Telomerase do not prevent the shortening of DNA molecules but they
do postpone of DNA molecules. The erosion of gene near the ends of DNA molecule.
It has been proposed   that the
shortening of telomeres is connected to the  
aging.

If chromosome of germ cells because shorter in every cell cycle
essential genes would eventually

 Be missing from the gametes
they produce. The shortening of telomeres might protect the cells from
cancerous growth by limiting the number of cell divisions. An enzyme  called telomerase catalyze this process.
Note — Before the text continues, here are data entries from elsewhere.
/-- Errors injected into the read of the track table: whether the issue ends (R469, R472). -/
def State.trackInject (s : State) : Bool × State :=
  let s := if s.injArmed rAFU 0 then ((s.injDone rAFU 0).count rAFU 0).raise rAFU 1 { inj := true } else s
  if s.injArmed rAFU 1 then
    (true, (((s.injDone rAFU 1).count rAFU 1).raise rAFU 2 { inj := true }).putTracks (s.afu.tracks.drop 1))
  else (false, s)

/-- The 128-byte instant record (R458). -/
def instantRecord (m : Nat) (untrusted : Bool) (egoq mlock instant tinst : Nat) (phase : DWord) (masks : List Nat)
    (ntrk frameId : Nat) (pose : List Word) (dis : Nat) : List Byte :=
  leBytes 4 (m + (if untrusted then 16 else 0) + egoq * 32 + mlock * 256) ++ leBytes 4 instant ++ leBytes 8 tinst ++
  leBytes 8 phase.toNat ++ masks.flatMap (leBytes 4) ++ leBytes 4 (ntrk + 65536 * (frameId % 65536)) ++ bytesOf pose ++
  leBytes 4 (dis % 256) ++ List.replicate 48 0#8

/-- The time of the instant; free where the Meridian gives its phase no time. -/
def State.tinstOf (s : State) (b : Bound) : Nat × State :=
  match s.timeOf b.phase with
  | some t => (t, s)
  | none => ((Config.freeDWord s.draw.1).toNat, s.draw.2)

/-- Which sensors an instant lists, by slot number. -/
structure Listed where
  present : List Nat
  repl : List Nat
  gone : List Nat
  late : List Nat
  unlk : List Nat

/-- The verdict of the cross-check (R462–R468): whether it ran, was injected, found no partner, its cell count, and whether
the instant is untrusted. -/
structure Checked where
  ran : Bool
  inj : Bool
  none_ : Bool
  dis : Nat
  untrusted : Bool

def State.listed (s : State) (m : Nat) (b : Bound) (repl gone : List Nat) : Listed :=
  { repl := (List.range 32).filter (fun n => repl.contains n),
    gone := (List.range 32).filter (fun n => gone.contains n),
    late := (List.range 32).filter (fun n => b.contribs.any (fun c => c.sensor == n && c.late)),
    present := (List.range 32).filter (fun n => b.contribs.any (fun c => c.sensor == n && !c.late)),
    unlk := (s.streamSlots m).filter (fun n => s.senState n == 3) }

def State.crossCheck (s : State) (m tinst : Nat) (cs : List Contrib) : Checked :=
  let ran := s.flag (rk rAFU 3 0x100) 0
  let x := if ran then s.shadow m tinst cs else (0, false)
  let inj := ran && s.injArmed rAFU 4
  let dis := Nat.min x.1 255
  { ran := ran, inj := inj, none_ := x.2, dis := dis,
    untrusted := ran && (inj || x.2 || decide (s.fld (rk rAFU 3 0x100) 8 1 < dis)) }

/-- What the cross-check shows: its register, the Night Watch's comparison, and error cause 17. -/
def State.showCheck (s : State) (m instant : Nat) (c : Checked) : State :=
  if c.ran then
    let s := if c.inj then s.injDone rAFU 4 else s
    let s := s.wr (rk rAFU 3 0x110) (BitVec.ofNat 32 (c.dis + instant % 2 ^ 24 * 256))
    let s : State := if s.flag (rk rWATCH 2 0x108) m then
        { s with watch := { s.watch with comparisons := s.watch.comparisons ++ [(c.untrusted, instant, c.dis)] } }
      else s
    let s := if c.none_ then s.countTcc rAFU else s
    if c.untrusted then (s.count rAFU 6).raise rAFU 17 { inj := c.inj, detail := BitVec.ofNat 64 instant } else s
  else s

/-- Tracks are predicted to the instant, detections associated (unless the instant is untrusted), and old tracks pruned. -/
def State.trackStep (s : State) (tinst : Nat) (untrusted : Bool) (dets : List Det) : State :=
  let x := predictAll s.afu.tracks s
  let s := x.2.putTracks x.1
  let s := if untrusted then s
    else (dets.take 4096).foldl (fun s d => s.associate tinst d) (s.addSat (rk rAFU 1 0x1A0) 31 11 (dets.length - 4096))
  s.pruneTracks

/-- The instant's record and RESULT, and the writes its completion makes (R458, R459). -/
def State.issueOut (s : State) (m : Nat) (b : Bound) (tinst : Nat) (l : Listed) (c : Checked) (grid : List Byte) (nf : Numf) : State :=
  let instant := (s.str m).count
  let unlkMask := slotMask l.unlk
  let trk := s.afu.tracks.flatMap (fun t => t.bytes (t.sensors != 0 && Nat.land t.sensors unlkMask == t.sensors))
  let x := s.drawWords 7
  let s := x.2
  let pose := match s.placeAt tinst with | some p => [p.p.x.1, p.p.y.1, p.p.z.1] ++ x.1.drop 3 | none => x.1
  let q := s.egoq
  let rec_ := instantRecord m c.untrusted q (s.fld kLOCKSTAT 2 0) instant tinst b.phase
    [slotMask l.present, slotMask l.repl, slotMask l.gone, slotMask l.late, unlkMask] s.afu.tracks.length s.afu.frameId pose c.dis
  let degraded := !l.repl.isEmpty || !l.gone.isEmpty || !l.late.isEmpty || c.untrusted || q != 0
  let result := instant % 2 ^ 32 + (nf.toNat + l.repl.length * 2 ^ 6 + 2 ^ 12 * l.late.length +
    (if c.untrusted then 2 ^ 18 else 0) + 2 ^ 19 * q) * 2 ^ 32
  let y := s.str m
  let s := s.putStr m { y with count := y.count + 1, prev := some { tinst := tinst, grid := b.grid, contribs := b.contribs } }
  let s : State := { s with afu := { s.afu with outs := s.afu.outs ++
    [{ queue := m, index := b.index, writes := [(b.out, rec_), (b.trk, trk), (b.grid, grid)] }] } }
  s.conclude rAFU m b.index (if degraded then stDONE_DEGRADED else stDONE) (BitVec.ofNat 64 result) 0 (!l.repl.isEmpty || c.none_)

/-- The grid is read (an untrusted instant ages the last one) and the instant goes out. -/
def State.issueGrid (s : State) (m : Nat) (b : Bound) (tinst : Nat) (cs : List Contrib) (l : Listed) (c : Checked) : State :=
  let r := if c.untrusted then s.agedGrid m tinst (rAFU, m, b.index) else (Tx.ok (s.gridBytes m tinst cs), s)
  match r with
  | (.ok (grid, nfG), s) =>
    let dets := (cs.filter (fun c => c.kind == 0)).foldl (fun (acc : List Det × Numf) c =>
      let (ds, nf) := s.detsOf tinst c
      (ds.foldl (fun l d => insertDet d l) acc.1, acc.2 ||| nf)) ([], 0)
    (s.trackStep tinst c.untrusted dets.1).issueOut m b tinst l c grid (nfG ||| dets.2)
  | (.firewall, s) => s.flushItag 0x4A
  | (tx, s) => (s.count rAFU 1).conclude rAFU m b.index tx.status

/-- The instant is issued. -/
def State.issue (s : State) (m : Nat) (b : Bound) : State :=
  let x := s.egoRefresh.tinstOf b
  let y := x.2.gather m x.1 b
  let l := x.2.listed m b y.2.1 y.2.2
  let s := l.repl.foldl (fun (s : State) _ => (s.count rAFU 5).countTcc rAFU) x.2
  let c := s.crossCheck m x.1 y.1
  let z := (s.showCheck m (s.str m).count c).trackInject
  let s := z.2.unbindInstant m b
  if z.1 then s.conclude rAFU m b.index stERR_DATA else s.issueGrid m b x.1 y.1 l c

/-- The first bound instant whose phase the deadline has reached. -/
def State.dueInstant (s : State) (m : Nat) (d : Dispatched) : Option Bound :=
  (s.str m).bound.find? (fun b => decide ((d.occ - b.phase).toNat < 2 ^ 63))

/-- Lidar slots' sweeps move to the instant. -/
def State.lidarMoves (s : State) (m : Nat) (b : Bound) : State :=
  ((s.streamSlots m).filter (fun n => s.senKind n == 2 && (s.senState n == 2 || s.senState n == 3))).foldl
    (fun s n => s.lidarMove n b) s

/-- The fusion deadline of stream `m`: its oldest due instant is issued. -/
def State.fusionDue (s : State) (m : Nat) (d : Dispatched) : State :=
  if s.dropsAt rAFU then s.dropAction d.slot
  else
    let s := s.slotFired d.slot
    match s.dueInstant m d with
    | none => s.addSat (kSTR m) 31 18 1
    | some b =>
      let s := s.lidarMoves m b
      if s.opAlive rAFU m b.index then s.issue m b else s.unbindInstant m b

/-- A fusion-deadline action takes effect (R450). -/
def effFusion (s : State) : State :=
  match s.takeDue Action.isFusion with
  | none => s
  | some (d, s) =>
    match d.action with
    | .fusion m => s.fusionDue m d
    | _ => s

/-- Writes of an issued instant. -/
def State.afuWrites (viol : Nat × Nat × Nat) : List (Nat × List Byte) → State → Tx Unit × State
  | [], s => (.ok (), s)
  | (a, bs) :: rest, s =>
    if bs.isEmpty then State.afuWrites viol rest s
    else
      match s.txWrite (some 0x4A) a bs (some viol) with
      | (.ok _, s) => State.afuWrites viol rest s
      | r => r

/-- OPERATION_COMPLETE of an AFU descriptor (R459). -/
def State.afuComplete (s : State) (q : Nat) (o : Op) : State :=
  match s.afu.outs.find? (fun x => x.queue == q && x.index == o.index) with
  | none => s.finish rAFU q o.index (o.outcome.getD 0) o.result
  | some x =>
    let s : State := { s with afu := { s.afu with outs := s.afu.outs.filter (fun y => !(y.queue == q && y.index == o.index)) } }
    match State.afuWrites (rAFU, q, o.index) x.writes s with
    | (.ok _, s) => s.finish rAFU q o.index (o.outcome.getD 0) o.result
    | (.firewall, s) => s.flushItag 0x4A
    | (tx, s) => s.finish rAFU q o.index tx.status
Human genetic metabolism is a very important metabolism in the
human because it plays very important role in the study of inheritance of human.
Itgives many benefits for determine the different metabolic disorders which
occur in the body of human body and cause different variations in the body of
human. These variations some time become beneficial and some time they cause
different diseases in the metabolism of human body. Some variations are neutral
mean these variations have no benefit r not lose of any type of function in the
body of an organism   which   either  
human r may be any other organism.

The telomers play very important role in the body of the living
organism such as human and other living organism which have a major genetic system.

 

 

 

Identification
of non-metabolic trait

Majority of which accounted For 
20–40% of total metabolite  variation.
Remarkably, more than. One-third of the loci that regulate liver metabolites in
mice alsoCorrespond   to human GIMs, supporting the similarity in
geneticRegulation   of metabolites
between mice and humans. Chen et al. conducted an mGWAS in rice, covering 840
metabolites and6.4 million SNPs obtained from 529 diverse accessions of Oryza
Sativa. This study identified hundreds of common variants influencingNumerous
secondary metabolites with large effect sizes. And   reported 36 candidate genes that modulate
levels of metabolites of potential. physiological and nutritional importance.
The authors concluded that mGWAS provide a powerful tool

Identification of non-metabolic trait

Majority   of which accounted for   20–40% of total metabolite   variation. Remarkably, more than One-third
of the loci that regulate liver metabolites in mice also Correspond   to human GIMs, supporting the similarity in genetic
Regulation   of metabolites between mice
and humans. Chen et al. conducted an mGWAS in rice, covering 840 metabolites
and6.4 million SNPs obtained from 529 diverse accessions of Oryza Sativa. This
study identified hundreds of common variants influencing Numerous secondary
metabolites with large effect size.

Transformation
also occur in the body of living organisms. Transformation play very important
role in the genetics of human because transformission like many other processes
occur in the body of living organism. Transcption and   translation which occur in the body of human.
These processes also play very major role in the body of living organism such
as human being body and many other bodies of living organisms.

All-important
processes take place in the body of living organism which are much important in
the system of body which are necessary for the working of the body of living
organisms like human and many other living organisms. Many variations take
place or may occur in the above processes like transformation or translation or
reduction and many other function which are so beneficial and favorable for the
body function of the living organisms.

The
human genetic metabolism gives much information about the genetic diseases and
also give information about the ratio of human or death of living organisms
death and also provide information about the ratio of living organism ratio.
This information plays very important role in the study of genetic metabolism
and genetises with the help of this information discover many diseases and
treatments if these diseases. And  
reported 36 candidate genes.That modulate levels of metabolites Ofpotential.
physiological and nutritional importance.